Wanger's team was given an assignment to form a word from the G-T-O initials, the only letter that could create a name was the letter "A". The letters were jumbled around and the only word that could be created was GOAT. Goat was presented to the Pontiac brass who rebuked the name and stated no way will the car be referenced to a goat.

The word GOAT spread quickly and the name GOAT was then tagged. 

This is the official version of how GOAT came to be.


----------



## raspantienator (Nov 20, 2007)

Very interesting.
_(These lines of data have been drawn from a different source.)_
@[simp] theorem Context.writeSlot_state (c : Context) (i : Nat) (ws : List (Nat × Quadlet)) : (c.writeSlot i ws).state = c.state := rfl
@[simp] theorem Context.writeSlot_direction (c : Context) (i : Nat) (ws : List (Nat × Quadlet)) : (c.writeSlot i ws).direction = c.direction := rfl
@[simp] theorem Context.writeSlot_blocking (c : Context) (i : Nat) (ws : List (Nat × Quadlet)) : (c.writeSlot i ws).blocking = c.blocking := rfl
@[simp] theorem Context.writeSlot_dualWire (c : Context) (i : Nat) (ws : List (Nat × Quadlet)) : (c.writeSlot i ws).dualWire = c.dualWire := rfl
@[simp] theorem Context.writeSlot_sfc (c : Context) (i : Nat) (ws : List (Nat × Quadlet)) : (c.writeSlot i ws).sfc = c.sfc := rfl
@[simp] theorem Context.writeSlot_sytInterval (c : Context) (i : Nat) (ws : List (Nat × Quadlet)) : (c.writeSlot i ws).sytInterval = c.sytInterval := rfl
@[simp] theorem Context.writeSlot_pcmChannels (c : Context) (i : Nat) (ws : List (Nat × Quadlet)) : (c.writeSlot i ws).pcmChannels = c.pcmChannels := rfl
@[simp] theorem Context.writeSlot_midiPorts (c : Context) (i : Nat) (ws : List (Nat × Quadlet)) : (c.writeSlot i ws).midiPorts = c.midiPorts := rfl
@[simp] theorem Context.writeSlot_dataBlockQuadlets (c : Context) (i : Nat) (ws : List (Nat × Quadlet)) : (c.writeSlot i ws).dataBlockQuadlets = c.dataBlockQuadlets := rfl
@[simp] theorem Context.writeSlot_pcmPositions (c : Context) (i : Nat) (ws : List (Nat × Quadlet)) : (c.writeSlot i ws).pcmPositions = c.pcmPositions := rfl
@[simp] theorem Context.writeSlot_midiPosition (c : Context) (i : Nat) (ws : List (Nat × Quadlet)) : (c.writeSlot i ws).midiPosition = c.midiPosition := rfl
@[simp] theorem Context.writeSlot_pcmFormat (c : Context) (i : Nat) (ws : List (Nat × Quadlet)) : (c.writeSlot i ws).pcmFormat = c.pcmFormat := rfl
@[simp] theorem Context.writeSlot_transferDelayBase (c : Context) (i : Nat) (ws : List (Nat × Quadlet)) : (c.writeSlot i ws).transferDelayBase = c.transferDelayBase := rfl
@[simp] theorem Context.writeSlot_transferDelay (c : Context) (i : Nat) (ws : List (Nat × Quadlet)) : (c.writeSlot i ws).transferDelay = c.transferDelay := rfl
@[simp] theorem Context.writeSlot_syncSlave (c : Context) (i : Nat) (ws : List (Nat × Quadlet)) : (c.writeSlot i ws).syncSlave = c.syncSlave := rfl
@[simp] theorem Context.writeSlot_channel (c : Context) (i : Nat) (ws : List (Nat × Quadlet)) : (c.writeSlot i ws).channel = c.channel := rfl
@[simp] theorem Context.writeSlot_speed (c : Context) (i : Nat) (ws : List (Nat × Quadlet)) : (c.writeSlot i ws).speed = c.speed := rfl
@[simp] theorem Context.writeSlot_sourceNodeId (c : Context) (i : Nat) (ws : List (Nat × Quadlet)) : (c.writeSlot i ws).sourceNodeId = c.sourceNodeId := rfl
@[simp] theorem Context.writeSlot_dbc (c : Context) (i : Nat) (ws : List (Nat × Quadlet)) : (c.writeSlot i ws).dbc = c.dbc := rfl
@[simp] theorem Context.writeSlot_lastSytOffset (c : Context) (i : Nat) (ws : List (Nat × Quadlet)) : (c.writeSlot i ws).lastSytOffset = c.lastSytOffset := rfl
@[simp] theorem Context.writeSlot_dataBlockState (c : Context) (i : Nat) (ws : List (Nat × Quadlet)) : (c.writeSlot i ws).dataBlockState = c.dataBlockState := rfl
@[simp] theorem Context.writeSlot_sytOffsetState (c : Context) (i : Nat) (ws : List (Nat × Quadlet)) : (c.writeSlot i ws).sytOffsetState = c.sytOffsetState := rfl
@[simp] theorem Context.writeSlot_pcmBufferPointer (c : Context) (i : Nat) (ws : List (Nat × Quadlet)) : (c.writeSlot i ws).pcmBufferPointer = c.pcmBufferPointer := rfl
@[simp] theorem Context.writeSlot_pcmPeriodPointer (c : Context) (i : Nat) (ws : List (Nat × Quadlet)) : (c.writeSlot i ws).pcmPeriodPointer = c.pcmPeriodPointer := rfl
@[simp] theorem Context.writeSlot_packetIndex (c : Context) (i : Nat) (ws : List (Nat × Quadlet)) : (c.writeSlot i ws).packetIndex = c.packetIndex := rfl
@[simp] theorem Context.writeSlot_packetIndexValid (c : Context) (i : Nat) (ws : List (Nat × Quadlet)) : (c.writeSlot i ws).packetIndexValid = c.packetIndexValid := rfl
@[simp] theorem Context.writeSlot_callbacked (c : Context) (i : Nat) (ws : List (Nat × Quadlet)) : (c.writeSlot i ws).callbacked = c.callbacked := rfl
@[simp] theorem Context.writeSlot_periodPending (c : Context) (i : Nat) (ws : List (Nat × Quadlet)) : (c.writeSlot i ws).periodPending = c.periodPending := rfl
@[simp] theorem Context.writeSlot_lastError (c : Context) (i : Nat) (ws : List (Nat × Quadlet)) : (c.writeSlot i ws).lastError = c.lastError := rfl
@[simp] theorem Context.writeSlot_protoViolations (c : Context) (i : Nat) (ws : List (Nat × Quadlet)) : (c.writeSlot i ws).protoViolations = c.protoViolations := rfl
@[simp] theorem Context.writeSlot_rxSeq (c : Context) (i : Nat) (ws : List (Nat × Quadlet)) : (c.writeSlot i ws).rxSeq = c.rxSeq := rfl
@[simp] theorem Context.writeSlot_poolAllocated (c : Context) (i : Nat) (ws : List (Nat × Quadlet)) : (c.writeSlot i ws).poolAllocated = c.poolAllocated := rfl
@[simp] theorem Context.writeSlot_pool (c : Context) (i : Nat) (ws : List (Nat × Quadlet)) : (c.writeSlot i ws).pool = ws.foldl (fun m w => m.writeBytes (c.slotBase i + 4 * w.1) (quadletBytes w.2)) c.pool := rfl
@[simp] theorem Context.writeSlot_poolEpoch (c : Context) (i : Nat) (ws : List (Nat × Quadlet)) : (c.writeSlot i ws).poolEpoch = c.poolEpoch := rfl
@[simp] theorem Context.writeSlot_isoContext (c : Context) (i : Nat) (ws : List (Nat × Quadlet)) : (c.writeSlot i ws).isoContext = c.isoContext := rfl
@[simp] theorem Context.writeSlot_hwq (c : Context) (i : Nat) (ws : List (Nat × Quadlet)) : (c.writeSlot i ws).hwq = c.hwq := rfl
@[simp] theorem Context.writeSlot_flushed (c : Context) (i : Nat) (ws : List (Nat × Quadlet)) : (c.writeSlot i ws).flushed = c.flushed := rfl
@[simp] theorem Context.writeSlot_carry (c : Context) (i : Nat) (ws : List (Nat × Quadlet)) : (c.writeSlot i ws).carry = c.carry := rfl
@[simp] theorem Context.writeSlot_pcm (c : Context) (i : Nat) (ws : List (Nat × Quadlet)) : (c.writeSlot i ws).pcm = c.pcm := rfl
@[simp] theorem Context.writeSlot_pcmMemory (c : Context) (i : Nat) (ws : List (Nat × Quadlet)) : (c.writeSlot i ws).pcmMemory = c.pcmMemory := rfl
@[simp] theorem Context.writeSlot_pcmEpoch (c : Context) (i : Nat) (ws : List (Nat × Quadlet)) : (c.writeSlot i ws).pcmEpoch = c.pcmEpoch := rfl
@[simp] theorem Context.writeSlot_midi (c : Context) (i : Nat) (ws : List (Nat × Quadlet)) : (c.writeSlot i ws).midi = c.midi := rfl
@[simp] theorem Context.writeSlot_wire (c : Context) (i : Nat) (ws : List (Nat × Quadlet)) : (c.writeSlot i ws).wire = c.wire := rfl
@[simp] theorem Context.writeSlot_notices (c : Context) (i : Nat) (ws : List (Nat × Quadlet)) : (c.writeSlot i ws).notices = c.notices := rfl
@[simp] theorem Context.writeSlot_aborts (c : Context) (i : Nat) (ws : List (Nat × Quadlet)) : (c.writeSlot i ws).aborts = c.aborts := rfl

@[simp] theorem Context.storeSample_state (o : ByteOrder) (c : Context) (f ch : Nat) (x : BitVec 32) : (Context.storeSample o c f ch x).state = c.state := rfl
@[simp] theorem Context.storeSample_direction (o : ByteOrder) (c : Context) (f ch : Nat) (x : BitVec 32) : (Context.storeSample o c f ch x).direction = c.direction := rfl
@[simp] theorem Context.storeSample_blocking (o : ByteOrder) (c : Context) (f ch : Nat) (x : BitVec 32) : (Context.storeSample o c f ch x).blocking = c.blocking := rfl
@[simp] theorem Context.storeSample_dualWire (o : ByteOrder) (c : Context) (f ch : Nat) (x : BitVec 32) : (Context.storeSample o c f ch x).dualWire = c.dualWire := rfl
@[simp] theorem Context.storeSample_sfc (o : ByteOrder) (c : Context) (f ch : Nat) (x : BitVec 32) : (Context.storeSample o c f ch x).sfc = c.sfc := rfl
@[simp] theorem Context.storeSample_sytInterval (o : ByteOrder) (c : Context) (f ch : Nat) (x : BitVec 32) : (Context.storeSample o c f ch x).sytInterval = c.sytInterval := rfl
@[simp] theorem Context.storeSample_pcmChannels (o : ByteOrder) (c : Context) (f ch : Nat) (x : BitVec 32) : (Context.storeSample o c f ch x).pcmChannels = c.pcmChannels := rfl
@[simp] theorem Context.storeSample_midiPorts (o : ByteOrder) (c : Context) (f ch : Nat) (x : BitVec 32) : (Context.storeSample o c f ch x).midiPorts = c.midiPorts := rfl
@[simp] theorem Context.storeSample_dataBlockQuadlets (o : ByteOrder) (c : Context) (f ch : Nat) (x : BitVec 32) : (Context.storeSample o c f ch x).dataBlockQuadlets = c.dataBlockQuadlets := rfl
@[simp] theorem Context.storeSample_pcmPositions (o : ByteOrder) (c : Context) (f ch : Nat) (x : BitVec 32) : (Context.storeSample o c f ch x).pcmPositions = c.pcmPositions := rfl
@[simp] theorem Context.storeSample_midiPosition (o : ByteOrder) (c : Context) (f ch : Nat) (x : BitVec 32) : (Context.storeSample o c f ch x).midiPosition = c.midiPosition := rfl
@[simp] theorem Context.storeSample_pcmFormat (o : ByteOrder) (c : Context) (f ch : Nat) (x : BitVec 32) : (Context.storeSample o c f ch x).pcmFormat = c.pcmFormat := rfl
@[simp] theorem Context.storeSample_transferDelayBase (o : ByteOrder) (c : Context) (f ch : Nat) (x : BitVec 32) : (Context.storeSample o c f ch x).transferDelayBase = c.transferDelayBase := rfl
@[simp] theorem Context.storeSample_transferDelay (o : ByteOrder) (c : Context) (f ch : Nat) (x : BitVec 32) : (Context.storeSample o c f ch x).transferDelay = c.transferDelay := rfl
@[simp] theorem Context.storeSample_syncSlave (o : ByteOrder) (c : Context) (f ch : Nat) (x : BitVec 32) : (Context.storeSample o c f ch x).syncSlave = c.syncSlave := rfl
@[simp] theorem Context.storeSample_channel (o : ByteOrder) (c : Context) (f ch : Nat) (x : BitVec 32) : (Context.storeSample o c f ch x).channel = c.channel := rfl
@[simp] theorem Context.storeSample_speed (o : ByteOrder) (c : Context) (f ch : Nat) (x : BitVec 32) : (Context.storeSample o c f ch x).speed = c.speed := rfl
@[simp] theorem Context.storeSample_sourceNodeId (o : ByteOrder) (c : Context) (f ch : Nat) (x : BitVec 32) : (Context.storeSample o c f ch x).sourceNodeId = c.sourceNodeId := rfl
@[simp] theorem Context.storeSample_dbc (o : ByteOrder) (c : Context) (f ch : Nat) (x : BitVec 32) : (Context.storeSample o c f ch x).dbc = c.dbc := rfl
@[simp] theorem Context.storeSample_lastSytOffset (o : ByteOrder) (c : Context) (f ch : Nat) (x : BitVec 32) : (Context.storeSample o c f ch x).lastSytOffset = c.lastSytOffset := rfl
@[simp] theorem Context.storeSample_dataBlockState (o : ByteOrder) (c : Context) (f ch : Nat) (x : BitVec 32) : (Context.storeSample o c f ch x).dataBlockState = c.dataBlockState := rfl
@[simp] theorem Context.storeSample_sytOffsetState (o : ByteOrder) (c : Context) (f ch : Nat) (x : BitVec 32) : (Context.storeSample o c f ch x).sytOffsetState = c.sytOffsetState := rfl
@[simp] theorem Context.storeSample_pcmBufferPointer (o : ByteOrder) (c : Context) (f ch : Nat) (x : BitVec 32) : (Context.storeSample o c f ch x).pcmBufferPointer = c.pcmBufferPointer := rfl
@[simp] theorem Context.storeSample_pcmPeriodPointer (o : ByteOrder) (c : Context) (f ch : Nat) (x : BitVec 32) : (Context.storeSample o c f ch x).pcmPeriodPointer = c.pcmPeriodPointer := rfl
@[simp] theorem Context.storeSample_packetIndex (o : ByteOrder) (c : Context) (f ch : Nat) (x : BitVec 32) : (Context.storeSample o c f ch x).packetIndex = c.packetIndex := rfl
@[simp] theorem Context.storeSample_packetIndexValid (o : ByteOrder) (c : Context) (f ch : Nat) (x : BitVec 32) : (Context.storeSample o c f ch x).packetIndexValid = c.packetIndexValid := rfl
@[simp] theorem Context.storeSample_callbacked (o : ByteOrder) (c : Context) (f ch : Nat) (x : BitVec 32) : (Context.storeSample o c f ch x).callbacked = c.callbacked := rfl
@[simp] theorem Context.storeSample_periodPending (o : ByteOrder) (c : Context) (f ch : Nat) (x : BitVec 32) : (Context.storeSample o c f ch x).periodPending = c.periodPending := rfl
@[simp] theorem Context.storeSample_lastError (o : ByteOrder) (c : Context) (f ch : Nat) (x : BitVec 32) : (Context.storeSample o c f ch x).lastError = c.lastError := rfl
@[simp] theorem Context.storeSample_protoViolations (o : ByteOrder) (c : Context) (f ch : Nat) (x : BitVec 32) : (Context.storeSample o c f ch x).protoViolations = c.protoViolations := rfl
@[simp] theorem Context.storeSample_rxSeq (o : ByteOrder) (c : Context) (f ch : Nat) (x : BitVec 32) : (Context.storeSample o c f ch x).rxSeq = c.rxSeq := rfl
@[simp] theorem Context.storeSample_poolAllocated (o : ByteOrder) (c : Context) (f ch : Nat) (x : BitVec 32) : (Context.storeSample o c f ch x).poolAllocated = c.poolAllocated := rfl
@[simp] theorem Context.storeSample_pool (o : ByteOrder) (c : Context) (f ch : Nat) (x : BitVec 32) : (Context.storeSample o c f ch x).pool = c.pool := rfl
@[simp] theorem Context.storeSample_poolEpoch (o : ByteOrder) (c : Context) (f ch : Nat) (x : BitVec 32) : (Context.storeSample o c f ch x).poolEpoch = c.poolEpoch := rfl
@[simp] theorem Context.storeSample_isoContext (o : ByteOrder) (c : Context) (f ch : Nat) (x : BitVec 32) : (Context.storeSample o c f ch x).isoContext = c.isoContext := rfl
@[simp] theorem Context.storeSample_hwq (o : ByteOrder) (c : Context) (f ch : Nat) (x : BitVec 32) : (Context.storeSample o c f ch x).hwq = c.hwq := rfl
@[simp] theorem Context.storeSample_flushed (o : ByteOrder) (c : Context) (f ch : Nat) (x : BitVec 32) : (Context.storeSample o c f ch x).flushed = c.flushed := rfl
@[simp] theorem Context.storeSample_carry (o : ByteOrder) (c : Context) (f ch : Nat) (x : BitVec 32) : (Context.storeSample o c f ch x).carry = c.carry := rfl
@[simp] theorem Context.storeSample_pcm (o : ByteOrder) (c : Context) (f ch : Nat) (x : BitVec 32) : (Context.storeSample o c f ch x).pcm = c.pcm := rfl
@[simp] theorem Context.storeSample_pcmMemory (o : ByteOrder) (c : Context) (f ch : Nat) (x : BitVec 32) : (Context.storeSample o c f ch x).pcmMemory = c.pcmMemory.writeBytes (c.sampleAddress f ch) (sampleBytes o c.sampleSize x.toNat) := rfl
@[simp] theorem Context.storeSample_pcmEpoch (o : ByteOrder) (c : Context) (f ch : Nat) (x : BitVec 32) : (Context.storeSample o c f ch x).pcmEpoch = c.pcmEpoch := rfl
@[simp] theorem Context.storeSample_midi (o : ByteOrder) (c : Context) (f ch : Nat) (x : BitVec 32) : (Context.storeSample o c f ch x).midi = c.midi := rfl
@[simp] theorem Context.storeSample_wire (o : ByteOrder) (c : Context) (f ch : Nat) (x : BitVec 32) : (Context.storeSample o c f ch x).wire = c.wire := rfl
@[simp] theorem Context.storeSample_notices (o : ByteOrder) (c : Context) (f ch : Nat) (x : BitVec 32) : (Context.storeSample o c f ch x).notices = c.notices := rfl
@[simp] theorem Context.storeSample_aborts (o : ByteOrder) (c : Context) (f ch : Nat) (x : BitVec 32) : (Context.storeSample o c f ch x).aborts = c.aborts := rfl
I've filled my learning quota for the day.


----------



## Poncho Dan (Jun 30, 2009)

Gets There Ontime


----------



## Ninjured (Apr 28, 2006)

*G*reatest *O*f* A*ll *T*ime
*G*as, *O*il *A*nd *T*ires


----------



## GTO JUDGE (May 14, 2005)

Ninjured said:


> *G*reatest *O*f* A*ll *T*ime
> *G*as, *O*il *A*nd *T*ires


Muhammad Ali....................
GTO.................................


----------



## Bluegoat05 (Mar 22, 2010)

greatest of all time


----------



## Rukee (Feb 8, 2007)

I thought it was cause the car was marketed towards the older crowd and then when the younger crowd saw how fast the car was, they said, "Hey, who's the old Goat in the GTO?"


----------



## Poncho Dan (Jun 30, 2009)

I thought they were called goats because they eat almost anything.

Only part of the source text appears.